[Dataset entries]
───

/-- A fresh delay in ticks: at least one. -/
def State.delay (s : State) : Nat × State :=
  let (k, s) := s.fresh
  (1 + Config.delay k, s)

end Sys2Proof.Machine
end

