def Thread.bindings (t : Nat) (th : Thread) (rg : BitVec 16) : List (Nat × Nat × Binding) :=
  th.qs.filterMap (fun (k, q) => if q.region == rg then some (q.port, q.ctx.val, Binding.queue t k) else none) ++
  (match th.bq with
  | some b => if b.region == rg then [(b.port, b.ctx.val, .bq t)] else []
  | none => []) ++
  th.ss.flatMap (fun (k, x) =>
    match x with
    | .stream st => if st.region == rg && liveSlot st.state then [(st.port, st.ctx.val, Binding.stream t k)] else []
    | .chain c =>
      if c.region == rg && liveSlot c.state then
        (if c.sport == 0xFF then [] else [(c.sport, c.ctx.val, Binding.chainS t k)]) ++ (if c.rport == 0xFF then [] else [(c.rport, c.ctx.val, .chainR t k)]) ++
        ((c.map.filter (fun p => p != 0xFF)).map (fun p => (p, c.ctx.val, Binding.chainR t k)))
      else []) ++
  th.pools.filterMap (fun (k, p) => match p.triple with
    | some (h, port, c) => if p.holds && h == rg.toNat then some (port, c, Binding.pool t k) else none
    | none => none) ++
  th.copies.filterMap (fun (k, p) => match p.triple with
    | some (h, port, c) => if p.holds && h == rg.toNat then some (port, c, Binding.copy t k) else none
    | none => none)

/-- Every binding to a region, with its port and context. -/
def State.bindings (s : State) (r : Region) : List (Nat × Nat × Binding) :=
  (s.threadsOn r.part r.die).flatMap (fun t => (s.thread t).bindings t (BitVec.ofNat 16 r.handle))

def State.bindingAt (s : State) (r : Region) (port ctx : Nat) : Option Binding :=
  ((s.bindings r).find? (fun e => e.1 == port && e.2.1 == ctx)).map (·.2.2)

/-! ### Channels (R196, R403) -/

def chanKey (c ctx : Nat) : Nat := c * 4 + ctx
def Region.chan (r : Region) (c ctx : Nat) : ChanState := tgetD r.chans (chanKey c ctx) ChanState.empty
def Region.setChan (r : Region) (c ctx : Nat) (st : ChanState) : Region := { r with chans := tput r.chans (chanKey c ctx) st }

/-- Buffer slots of a channel free in a context: neither a token at hand, nor one on its way, nor a slot a round has claimed. -/
def Region.chanFree (r : Region) (c ctx : Nat) : Nat :=
  match r.image.bind (fun i => i.chans[c]?) with
  | some k => let st := r.chan c ctx; k.slots - (st.buf.length + st.reserved + st.transit.length)
  | none => 0

/-- A node of a die's fabric as (column, row), the rim tiles and access cores one step outside the grid (R13, R14). -/
abbrev Node := Int × Int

───

**The task:**
Output each line of the data exactly as it stands above.

**Reply to the task:**
/-- A fresh delay in ticks: at least one. -/
def State.delay (s : State) : Nat × State :=
  let (k, s) := s.fresh
  (1 + Config.delay k, s)

end Sys2Proof.Machine
end

def Thread.bindings (t : Nat) (th : Thread) (rg : BitVec 16) : List (Nat × Nat × Binding) :=
  th.qs.filterMap (fun (k, q) => if q.region == rg then some (q.port, q.ctx.val, Binding.queue t k) else none) ++
  (match th.bq with
  | some b => if b.region == rg then [(b.port, b.ctx.val, .bq t)] else []
  | none => []) ++
  th.ss.flatMap (fun (k, x) =>
    match x with
    | .stream st => if st.region == rg && liveSlot st.state then [(st.port, st.ctx.val, Binding.stream t k)] else []
    | .chain c =>
      if c.region == rg && liveSlot c.state then
        (if c.sport == 0xFF then [] else [(c.sport, c.ctx.val, Binding.chainS t k)]) ++ (if c.rport == 0xFF then [] else [(c.rport, c.ctx.val, .chainR t k)]) ++
        ((c.map.filter (fun p => p != 0xFF)).map (fun p => (p, c.ctx.val, Binding.chainR t k)))
      else []) ++
  th.pools.filterMap (fun (k, p) => match p.triple with
    | some (h, port, c) => if p.holds && h == rg.toNat then some (port, c, Binding.pool t k) else none
    | none => none) ++
  th.copies.filterMap (fun (k, p) => match p.triple with
    | some (h, port, c) => if p.holds && h == rg.toNat then some (port, c, Binding.copy t k) else none
    | none => none)

/-- Every binding to a region, with its port and context. -/
def State.bindings (s : State) (r : Region) : List (Nat × Nat × Binding) :=
  (s.threadsOn r.part r.die).flatMap (fun t => (s.thread t).bindings t (BitVec.ofNat 16 r.handle))

def State.bindingAt (s : State) (r : Region) (port ctx : Nat) : Option Binding :=
  ((s.bindings r).find? (fun e => e.1 == port && e.2.1 == ctx)).map (·.2.2)

/-! ### Channels (R196, R403) -/

def chanKey (c ctx : Nat) : Nat := c * 4 + ctx
def Region.chan (r : Region) (c ctx : Nat) : ChanState := tgetD r.chans (chanKey c ctx) ChanState.empty
def Region.setChan (r : Region) (c ctx : Nat) (st : ChanState) : Region := { r with chans := tput r.chans (chanKey c ctx) st }

/-- Buffer slots of a channel free in a context: neither a token at hand, nor one on its way, nor a slot a round has claimed. -/
def Region.chanFree (r : Region) (c ctx : Nat) : Nat :=
  match r.image.bind (fun i => i.chans[c]?) with
  | some k => let st := r.chan c ctx; k.slots - (st.buf.length + st.reserved + st.transit.length)
  | none => 0

/-- A node of a die's fabric as (column, row), the rim tiles and access cores one step outside the grid (R13, R14). -/
abbrev Node := Int × Int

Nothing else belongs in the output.